Torpedo-Shaped Robot Deployed for Arctic Marine Life Exploration

arctic torpedo photo

Image via Live Science, Credit M. Ginzburg, AWI.

Its name is Bluefin, which holds several meanings from homage to the endangered bluefin tuna that represents all we're doing wrong in our fishing industry to the fact that it's going into frigid waters to explore Arctic marine life. The robot, or more appropriately, the Autonomous Underwater Vehicle (AUV), is central to a unique study to collect samples of the critters living in water too cold for humans to explore in other ways. Researchers are hoping that the specialized tools and techniques used by Bluefin could be the future of Arctic marine exploration. Bluefin is 13 feet long and was deployed on July 26th from a German icebreaker ship to collect samples. While the scientists are still studying what it brought back, they can at least say that everything seemed to work as intended on the AUV.

From Live Science:
"We are one of the world's first working groups to have successfully carried out such an under-ice mission, a goal we have been working hard to achieve," said Thomas Soltwedel, the chief scientist of the expedition. "The samples and data obtained will shed a new light on phytoplankton production in the transition area between the permanently ice-covered Arctic Ocean and its ice-free marginal zone. Autonomous underwater vehicles are opening up new possibilities to investigate the ice-covered polar seas -- areas that are of pivotal importance in climate research."

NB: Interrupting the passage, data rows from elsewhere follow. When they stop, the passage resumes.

@[simp] theorem State.setTariff_frame (s : State) (k : Nat) (x : Tariff) :
    (s.setTariff k x).accounts = s.accounts ∧ (s.setTariff k x).index = s.index ∧ (s.setTariff k x).holds = s.holds ∧
      (s.setTariff k x).transit = s.transit ∧ (s.setTariff k x).links = s.links ∧
      (s.setTariff k x).router = s.router ∧ (s.setTariff k x).engines = s.engines ∧
      (s.setTariff k x).allocPtr = s.allocPtr ∧ (s.setTariff k x).deadlines = s.deadlines ∧
      (s.setTariff k x).timebase = s.timebase ∧ (s.setTariff k x).indexUnit = s.indexUnit ∧
      (s.setTariff k x).check = s.check ∧ (s.setTariff k x).cmd = s.cmd ∧ (s.setTariff k x).notices = s.notices ∧
      (s.setTariff k x).power = s.power ∧ (s.setTariff k x).pending = s.pending ∧
      (∀ n, (s.setTariff k x).record n = s.record n) ∧ (∀ n, (s.setTariff k x).hold n = s.hold n) ∧
      (∀ n, (s.setTariff k x).way n = s.way n) ∧ (∀ l, (s.setTariff k x).link l = s.link l) ∧
      (∀ g, (s.setTariff k x).engine g = s.engine g) ∧ (s.setTariff k x).isReady = s.isReady ∧
      (s.setTariff k x).working = s.working ∧ (s.setTariff k x).powered = s.powered ∧
      (s.setTariff k x).isBusy = s.isBusy := by
  repeat' (first | (refine ⟨?_, ?_⟩) | (intro; rfl) | rfl)

@[simp] theorem State.setWay_frame (s : State) (k : Nat) (x : Option IndexEntry) :
    (s.setWay k x).accounts = s.accounts ∧ (s.setWay k x).holds = s.holds ∧ (s.setWay k x).tariffs = s.tariffs ∧
      (s.setWay k x).transit = s.transit ∧ (s.setWay k x).links = s.links ∧ (s.setWay k x).router = s.router ∧
      (s.setWay k x).engines = s.engines ∧ (s.setWay k x).allocPtr = s.allocPtr ∧
      (s.setWay k x).deadlines = s.deadlines ∧ (s.setWay k x).timebase = s.timebase ∧
      (s.setWay k x).indexUnit = s.indexUnit ∧ (s.setWay k x).check = s.check ∧ (s.setWay k x).cmd = s.cmd ∧
      (s.setWay k x).notices = s.notices ∧ (s.setWay k x).power = s.power ∧ (s.setWay k x).pending = s.pending ∧
      (∀ n, (s.setWay k x).record n = s.record n) ∧ (∀ n, (s.setWay k x).hold n = s.hold n) ∧
      (∀ n, (s.setWay k x).tariff n = s.tariff n) ∧ (∀ l, (s.setWay k x).link l = s.link l) ∧
      (∀ g, (s.setWay k x).engine g = s.engine g) ∧ (s.setWay k x).isReady = s.isReady ∧
      (s.setWay k x).working = s.working ∧ (s.setWay k x).powered = s.powered ∧ (s.setWay k x).isBusy = s.isBusy := by
  repeat' (first | (refine ⟨?_, ?_⟩) | (intro; rfl) | rfl)

@[simp] theorem State.setLink_frame (s : State) (k : Lane) (x : Link) :
    (s.setLink k x).accounts = s.accounts ∧ (s.setLink k x).index = s.index ∧ (s.setLink k x).holds = s.holds ∧
      (s.setLink k x).tariffs = s.tariffs ∧ (s.setLink k x).transit = s.transit ∧ (s.setLink k x).router = s.router ∧
      (s.setLink k x).engines = s.engines ∧ (s.setLink k x).allocPtr = s.allocPtr ∧
      (s.setLink k x).deadlines = s.deadlines ∧ (s.setLink k x).timebase = s.timebase ∧
      (s.setLink k x).indexUnit = s.indexUnit ∧ (s.setLink k x).check = s.check ∧ (s.setLink k x).cmd = s.cmd ∧
      (s.setLink k x).notices = s.notices ∧ (s.setLink k x).power = s.power ∧ (s.setLink k x).pending = s.pending ∧
      (∀ n, (s.setLink k x).record n = s.record n) ∧ (∀ n, (s.setLink k x).hold n = s.hold n) ∧
      (∀ n, (s.setLink k x).tariff n = s.tariff n) ∧ (∀ n, (s.setLink k x).way n = s.way n) ∧
      (∀ g, (s.setLink k x).engine g = s.engine g) ∧ (s.setLink k x).isReady = s.isReady ∧
      (s.setLink k x).working = s.working ∧ (s.setLink k x).powered = s.powered ∧ (s.setLink k x).isBusy = s.isBusy := by
  repeat' (first | (refine ⟨?_, ?_⟩) | (intro; rfl) | rfl)

@[simp] theorem State.setEngine_frame (s : State) (k : Lane) (x : Engine) :
    (s.setEngine k x).accounts = s.accounts ∧ (s.setEngine k x).index = s.index ∧ (s.setEngine k x).holds = s.holds ∧
      (s.setEngine k x).tariffs = s.tariffs ∧ (s.setEngine k x).transit = s.transit ∧
      (s.setEngine k x).links = s.links ∧ (s.setEngine k x).router = s.router ∧
      (s.setEngine k x).allocPtr = s.allocPtr ∧ (s.setEngine k x).deadlines = s.deadlines ∧
      (s.setEngine k x).timebase = s.timebase ∧ (s.setEngine k x).indexUnit = s.indexUnit ∧
      (s.setEngine k x).check = s.check ∧ (s.setEngine k x).cmd = s.cmd ∧ (s.setEngine k x).notices = s.notices ∧
      (s.setEngine k x).power = s.power ∧ (s.setEngine k x).pending = s.pending ∧
      (∀ n, (s.setEngine k x).record n = s.record n) ∧ (∀ n, (s.setEngine k x).hold n = s.hold n) ∧
      (∀ n, (s.setEngine k x).tariff n = s.tariff n) ∧ (∀ n, (s.setEngine k x).way n = s.way n) ∧
      (∀ l, (s.setEngine k x).link l = s.link l) ∧ (s.setEngine k x).isReady = s.isReady ∧
      (s.setEngine k x).working = s.working ∧ (s.setEngine k x).powered = s.powered ∧
      (s.setEngine k x).isBusy = s.isBusy := by
  repeat' (first | (refine ⟨?_, ?_⟩) | (intro; rfl) | rfl)

@[simp] theorem State.modifyRecord_frame (s : State) (k : Nat) (f : Record → Record) :
    (s.modifyRecord k f).index = s.index ∧ (s.modifyRecord k f).holds = s.holds ∧
      (s.modifyRecord k f).tariffs = s.tariffs ∧ (s.modifyRecord k f).transit = s.transit ∧
      (s.modifyRecord k f).links = s.links ∧ (s.modifyRecord k f).router = s.router ∧
      (s.modifyRecord k f).engines = s.engines ∧ (s.modifyRecord k f).allocPtr = s.allocPtr ∧
      (s.modifyRecord k f).deadlines = s.deadlines ∧ (s.modifyRecord k f).timebase = s.timebase ∧
      (s.modifyRecord k f).indexUnit = s.indexUnit ∧ (s.modifyRecord k f).check = s.check ∧
      (s.modifyRecord k f).cmd = s.cmd ∧ (s.modifyRecord k f).notices = s.notices ∧
      (s.modifyRecord k f).power = s.power ∧ (s.modifyRecord k f).pending = s.pending ∧
      (∀ n, (s.modifyRecord k f).hold n = s.hold n) ∧ (∀ n, (s.modifyRecord k f).tariff n = s.tariff n) ∧
      (∀ n, (s.modifyRecord k f).way n = s.way n) ∧ (∀ l, (s.modifyRecord k f).link l = s.link l) ∧
      (∀ g, (s.modifyRecord k f).engine g = s.engine g) ∧ (s.modifyRecord k f).isReady = s.isReady ∧
      (s.modifyRecord k f).working = s.working ∧ (s.modifyRecord k f).powered = s.powered ∧
      (s.modifyRecord k f).isBusy = s.isBusy := by
  repeat' (first | (refine ⟨?_, ?_⟩) | (intro; rfl) | rfl)

@[simp] theorem State.modifyLink_frame (s : State) (k : Lane) (f : Link → Link) :
    (s.modifyLink k f).accounts = s.accounts ∧ (s.modifyLink k f).index = s.index ∧
      (s.modifyLink k f).holds = s.holds ∧ (s.modifyLink k f).tariffs = s.tariffs ∧
      (s.modifyLink k f).transit = s.transit ∧ (s.modifyLink k f).router = s.router ∧
      (s.modifyLink k f).engines = s.engines ∧ (s.modifyLink k f).allocPtr = s.allocPtr ∧
      (s.modifyLink k f).deadlines = s.deadlines ∧ (s.modifyLink k f).timebase = s.timebase ∧
      (s.modifyLink k f).indexUnit = s.indexUnit ∧ (s.modifyLink k f).check = s.check ∧
      (s.modifyLink k f).cmd = s.cmd ∧ (s.modifyLink k f).notices = s.notices ∧ (s.modifyLink k f).power = s.power ∧
      (s.modifyLink k f).pending = s.pending ∧ (∀ n, (s.modifyLink k f).record n = s.record n) ∧
      (∀ n, (s.modifyLink k f).hold n = s.hold n) ∧ (∀ n, (s.modifyLink k f).tariff n = s.tariff n) ∧
      (∀ n, (s.modifyLink k f).way n = s.way n) ∧ (∀ g, (s.modifyLink k f).engine g = s.engine g) ∧
      (s.modifyLink k f).isReady = s.isReady ∧ (s.modifyLink k f).working = s.working ∧
      (s.modifyLink k f).powered = s.powered ∧ (s.modifyLink k f).isBusy = s.isBusy := by
  repeat' (first | (refine ⟨?_, ?_⟩) | (intro; rfl) | rfl)

@[simp] theorem State.modifyEngine_frame (s : State) (k : Lane) (f : Engine → Engine) :
    (s.modifyEngine k f).accounts = s.accounts ∧ (s.modifyEngine k f).index = s.index ∧
      (s.modifyEngine k f).holds = s.holds ∧ (s.modifyEngine k f).tariffs = s.tariffs ∧
      (s.modifyEngine k f).transit = s.transit ∧ (s.modifyEngine k f).links = s.links ∧
      (s.modifyEngine k f).router = s.router ∧ (s.modifyEngine k f).allocPtr = s.allocPtr ∧
      (s.modifyEngine k f).deadlines = s.deadlines ∧ (s.modifyEngine k f).timebase = s.timebase ∧
      (s.modifyEngine k f).indexUnit = s.indexUnit ∧ (s.modifyEngine k f).check = s.check ∧
      (s.modifyEngine k f).cmd = s.cmd ∧ (s.modifyEngine k f).notices = s.notices ∧
      (s.modifyEngine k f).power = s.power ∧ (s.modifyEngine k f).pending = s.pending ∧
      (∀ n, (s.modifyEngine k f).record n = s.record n) ∧ (∀ n, (s.modifyEngine k f).hold n = s.hold n) ∧
      (∀ n, (s.modifyEngine k f).tariff n = s.tariff n) ∧ (∀ n, (s.modifyEngine k f).way n = s.way n) ∧
      (∀ l, (s.modifyEngine k f).link l = s.link l) ∧ (s.modifyEngine k f).isReady = s.isReady ∧
      (s.modifyEngine k f).working = s.working ∧ (s.modifyEngine k f).powered = s.powered ∧
      (s.modifyEngine k f).isBusy = s.isBusy := by
  repeat' (first | (refine ⟨?_, ?_⟩) | (intro; rfl) | rfl)

@[simp] theorem State.withPending_frame (s : State) (q : List Instr) :
    (s.withPending q).accounts = s.accounts ∧ (s.withPending q).index = s.index ∧ (s.withPending q).holds = s.holds ∧
      (s.withPending q).tariffs = s.tariffs ∧ (s.withPending q).transit = s.transit ∧
      (s.withPending q).links = s.links ∧ (s.withPending q).router = s.router ∧
      (s.withPending q).engines = s.engines ∧ (s.withPending q).allocPtr = s.allocPtr ∧
      (s.withPending q).deadlines = s.deadlines ∧ (s.withPending q).timebase = s.timebase ∧
      (s.withPending q).indexUnit = s.indexUnit ∧ (s.withPending q).check = s.check ∧ (s.withPending q).cmd = s.cmd ∧
      (s.withPending q).notices = s.notices ∧ (s.withPending q).power = s.power ∧
      (∀ n, (s.withPending q).record n = s.record n) ∧ (∀ n, (s.withPending q).hold n = s.hold n) ∧
      (∀ n, (s.withPending q).tariff n = s.tariff n) ∧ (∀ n, (s.withPending q).way n = s.way n) ∧
      (∀ l, (s.withPending q).link l = s.link l) ∧ (∀ g, (s.withPending q).engine g = s.engine g) ∧
      (s.withPending q).isReady = s.isReady ∧ (s.withPending q).working = s.working ∧
      (s.withPending q).powered = s.powered ∧ (s.withPending q).isBusy = s.isBusy := by
  repeat' (first | (refine ⟨?_, ?_⟩) | (intro; rfl) | rfl)

@[simp] theorem State.withPending_pending (s : State) (q : List Instr) : (s.withPending q).pending = q := rfl

end Sys2Proof.Machine
end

We've learned recently that exploring the icy waters of the poles can reveal a great deal about how global climate change and acidification are impacting our oceans -- the poles are actually where these problems will have the fastest effects. And this includes on phytoplankton, the building blocks of the food chain for entire marine life systems. That's why such studies as can be done with Bluefin is so important in ocean research.

Bluefin can be programmed on where to go and what to do before being launched, carrying out the mission and returning independently without constant control by scientists. It measures marine life and water conditions, even down to radiation levels at the surface of the ocean and the distribution of algae throughout its path.

Other AUVs we've seen for marine research have included those used to scan for submerged oil in the gulf and even robotic fish to monitor pollution along coastlines or detect impacts of climate change.